--- Work item ---
Repeat exactly, and only, the lines below starting at the line that contains "intro secret s wf clear accepted" and ending at the line that contains "simp [decoding.valid, this]", inclusive of both.

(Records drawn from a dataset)
•••••
/-- Settles O14: from a clear key the pushes end in the source's decode, unless that fails or does not fit. -/
theorem pushedSecretIsTheSourcesDecode : Obligations.PushedSecretIsTheSourcesDecode := by
  intro secret s wf clear
  obtain ⟨t, ht, -, all⟩ := (clear.decoding wf).execAll_pushes secret
  refine ⟨fun bytes source fits => ⟨t, ht, ?_⟩, fun fails => ⟨t, ht, ?_⟩⟩
  · have hlen := length_of_sourceDecodeFrom (Nat.zero_le 7) source
    rw [Nat.zero_add] at hlen
    cases all with
    | decoded source' decoding =>
      cases source'.symm.trans source
      rw [Nat.zero_add, List.nil_append] at decoding
      exact ⟨decoding.keyBytes, decoding.keyLen.trans hlen, decoding.bitCnt, decoding.valid⟩
    | poisoned _ noRoom =>
      have := noRoom bytes source
      rw [List.length_nil, Nat.zero_add, hlen] at this
      omega
  · cases all with
    | decoded source => exact nomatch fails.symm.trans source
    | poisoned hp => exact ⟨hp.keyInvalid, hp.keyLen⟩

/-- ERRCODE after the last of some pushes of accepted characters tells whether that one overflowed (41_base32.md
R112). -/
theorem errCode_eq_overflow_iff {secret : List Byte} {c : Byte} {s t : State} (wf : s.config.wf) (clear : KeyIsClear s)
    (accepted : ∀ c' ∈ secret ++ [c], b32val c' ≠ none) (h : execAll (pushes (secret ++ [c])) s = .next t) :
    t.status.errCode = 4 ↔
      5 * (secret.length + 1) / 8 = s.config.keyMaxBytes + 1 ∧ 5 * secret.length / 8 = s.config.keyMaxBytes := by
  obtain ⟨v, hv⟩ := Option.ne_none_iff_exists'.1 (accepted c (by simp))
  obtain ⟨bytes, source⟩ :=
    exists_sourceDecodeFrom (fun c' hc => accepted c' (List.mem_append_left _ hc)) 0 (Nat.zero_le 7)
  have hlen := length_of_sourceDecodeFrom (Nat.zero_le 7) source
  obtain ⟨u, hu, hconfig, all⟩ := (clear.decoding wf).execAll_pushes secret
  rw [pushes_append, execAll_append hu] at h
  cases all with
  | decoded source' decoding =>
    cases source'.symm.trans source
    have hfits := decoding.fits
    obtain ⟨t', ht', hconfig', pushed⟩ := decoding.push hv
    cases (execAll_cons ht' []).symm.trans h
    rw [List.nil_append, hconfig] at hfits
    cases pushed with
    | kept few _ code =>
      rw [code]
      exact iff_of_false (by decide) (by omega)
    | stored many decoding' code =>
      have := decoding'.fits
      rw [hconfig', hconfig, List.nil_append, List.length_append, List.length_singleton] at this
      rw [code]
      exact iff_of_false (by decide) (by omega)
    | overflowed many full _ code =>
      rw [hconfig, List.nil_append] at full
      exact iff_of_true code (by omega)
  | poisoned hp noRoom =>
    cases (execAll_cons (exec_b32Push_poisoned hp.keyInvalid c) []).symm.trans h
    have := noRoom bytes source
    rw [List.length_nil] at this
    exact iff_of_false (by decide : (3 : BitVec 4) ≠ 4) (by omega)

/-- Settles O15: an accepted secret has a decode, so the key is poisoned exactly when that does not fit; the outcome of
the last push is that of its own byte. -/
theorem secretOverflowsBeyondTheCapacity : Obligations.SecretOverflowsBeyondTheCapacity := by
  intro secret s wf clear accepted
  obtain ⟨bytes, source⟩ := exists_sourceDecodeFrom accepted 0 (Nat.zero_le 7)
  have hlen := length_of_sourceDecodeFrom (Nat.zero_le 7) source
  rw [Nat.zero_add] at hlen
  obtain ⟨t, ht, hconfig, all⟩ := (clear.decoding wf).execAll_pushes secret
  have hinvalid : t.status.keyInvalid = true ↔ s.config.keyMaxBytes < 5 * secret.length / 8 := by
    cases all with
    | decoded source' decoding =>
      cases source'.symm.trans source
      have := decoding.fits
      rw [List.nil_append, hconfig, hlen] at this
      simp [decoding.valid, this]
    | poisoned hp noRoom =>
      have := noRoom bytes source
      rw [List.length_nil, Nat.zero_add, hlen] at this
      exact iff_of_true hp.keyInvalid this
  refine ⟨t, ht, hinvalid, ?_, fun nonempty => ?_⟩
  · rw [← Bool.not_eq_true, hinvalid]
    omega
  · obtain ⟨init, c, rfl⟩ := (List.eq_nil_or_concat' secret).resolve_left nonempty
    rw [List.length_append, List.length_singleton, Nat.add_sub_cancel]
    exact errCode_eq_overflow_iff wf clear accepted ht

end Sys2Proof.Machine
end

section
/-! The source's decoder undoes the RFC 4648 encoder (41_base32.md R113): both are read as cutting one big-endian number
into fives and into eights. -/

namespace Sys2Proof.Machine

/-! ### The characters of a number -/

theorem b32val_alphabetChar : ∀ v < 32, (b32val (alphabetChar v)).map BitVec.toNat = some v := by decide

/-- The characters of the last `5 * m` bits of `N`. -/
def charsOf (N m : Nat) : List Byte :=
  (List.range m).map fun k => alphabetChar (N >>> (5 * (m - 1 - k)) &&& 31)

/-- The first character of the last bits, and the others. -/
theorem charsOf_succ (N m : Nat) : charsOf N (m + 1) = alphabetChar (N >>> (5 * m) &&& 31) :: charsOf N m := by
  rw [charsOf, List.range_succ_eq_map, List.map_cons, List.map_map, charsOf]
  refine congrArg₂ _ rfl (List.map_congr_left fun k _ => ?_)
  rw [Function.comp_apply, show m + 1 - 1 - k.succ = m - 1 - k by omega]

/-- Shifting a number's next five bits in. -/
theorem shiftIn_next (N m : Nat) {v : BitVec 5} (hv : v.toNat = N >>> (5 * m) &&& 31) :
    shiftIn (N >>> (5 * (m + 1))) v = N >>> (5 * m) := by
  have h31 : ∀ x : Nat, x &&& 31 = x % 2 ^ 5 := fun x => Nat.and_two_pow_sub_one_eq_mod x 5
  rw [shiftIn_eq, hv, h31, Nat.mul_add_one, Nat.shiftRight_add, Nat.shiftRight_eq_div_pow _ 5]
  exact Nat.div_add_mod' _ _

/-! ### The bytes of a number -/

/-- The `q` bytes of `N` above its last `r` bits. -/
def bytesAbove (N r : Nat) : Nat → List Byte
  | 0 => []
  | q + 1 => completedByte N (8 * q + r) :: bytesAbove N r q

/-- A byte completed from a number without its last bits is one of the number. -/
theorem completedByte_shiftRight (N a cnt : Nat) : completedByte (N >>> a) cnt = completedByte N (a + cnt) := by
  rw [completedByte, completedByte, Nat.shiftRight_add]

/-- The source's decode of the last characters of a number, with the bits before them in the buffer. -/
theorem sourceDecodeFrom_charsOf {N m cnt q r : Nat} (hcnt : cnt ≤ 7) (hr : r < 8) (hbits : cnt + 5 * m = 8 * q + r) :
    sourceDecodeFrom (N >>> (5 * m)) cnt (charsOf N m) = some (bytesAbove N r q) := by
  induction m generalizing cnt q with
  | zero =>
    obtain rfl : q = 0 := by omega
    rfl
  | succ m ih =>
    have hlt : N >>> (5 * m) &&& 31 < 32 := Nat.lt_succ_of_le Nat.and_le_right
    obtain ⟨v, hv, hvalue⟩ := Option.map_eq_some_iff.1 (b32val_alphabetChar _ hlt)
    rw [charsOf_succ]
    by_cases few : cnt ≤ 2
    · rw [sourceDecodeFrom_kept hv _ few, shiftIn_next N m hvalue]
      exact ih (by omega) (by omega)
    · obtain ⟨q, rfl⟩ : ∃ p, q = p + 1 := ⟨q - 1, by omega⟩
      rw [sourceDecodeFrom_completed hv _ (by omega), shiftIn_next N m hvalue, ih (q := q) (by omega) (by omega),
        completedByte_shiftRight, show 5 * m + (cnt - 3) = 8 * q + r by omega]
      rfl

/-! ### The number of some bytes -/

/-- The big-endian number of `b` after the digits of `n`. -/
def bytesValueFrom (n : Nat) (b : List Byte) : Nat := b.foldl (fun n x => n * 256 + x.toNat) n

theorem bytesValue_eq (b : List Byte) : bytesValue b = bytesValueFrom 0 b := rfl

theorem bytesValueFrom_cons (n : Nat) (x : Byte) (b : List Byte) :
    bytesValueFrom n (x :: b) = bytesValueFrom (n * 256 + x.toNat) b := rfl

/-- Without the bytes the digits before them are left. -/
theorem bytesValueFrom_shiftRight (n : Nat) (b : List Byte) : bytesValueFrom n b >>> (8 * b.length) = n := by
  induction b generalizing n with
  | nil => rfl
  | cons x b ih =>
    rw [bytesValueFrom_cons, List.length_cons, Nat.mul_add_one 8, Nat.shiftRight_add, ih, Nat.shiftRight_eq_div_pow]
    omega

/-- A number of bytes has those bytes, also with `r` zero bits put after them. -/
theorem bytesAbove_bytesValueFrom (n r : Nat) (b : List Byte) :
    bytesAbove (bytesValueFrom n b <<< r) r b.length = b := by
  induction b generalizing n with
  | nil => rfl
  | cons x b ih =>
    have head : completedByte (bytesValueFrom (n * 256 + x.toNat) b <<< r) (8 * b.length + r) = x := by
      apply BitVec.eq_of_toNat_eq
      rw [Nat.add_comm _ r, ← completedByte_shiftRight, Nat.shiftLeft_shiftRight, completedByte_toNat,
        ← Nat.shiftRight_eq_div_pow, bytesValueFrom_shiftRight]
      omega
    rw [bytesValueFrom_cons, List.length_cons, bytesAbove, head, ih]

/-! ### Decoding the encoding -/

theorem base32Encode_eq_charsOf (b : List Byte) :
    base32Encode b =
      charsOf (bytesValue b <<< (5 * encodedLength b.length - 8 * b.length)) (encodedLength b.length) := rfl

theorem length_base32Encode (b : List Byte) : (base32Encode b).length = encodedLength b.length := by
  rw [base32Encode_eq_charsOf, charsOf, List.length_map, List.length_range]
•••••
--- Solution below ---
  intro secret s wf clear accepted
  obtain ⟨bytes, source⟩ := exists_sourceDecodeFrom accepted 0 (Nat.zero_le 7)
  have hlen := length_of_sourceDecodeFrom (Nat.zero_le 7) source
  rw [Nat.zero_add] at hlen
  obtain ⟨t, ht, hconfig, all⟩ := (clear.decoding wf).execAll_pushes secret
  have hinvalid : t.status.keyInvalid = true ↔ s.config.keyMaxBytes < 5 * secret.length / 8 := by
    cases all with
    | decoded source' decoding =>
      cases source'.symm.trans source
      have := decoding.fits
      rw [List.nil_append, hconfig, hlen] at this
      simp [decoding.valid, this]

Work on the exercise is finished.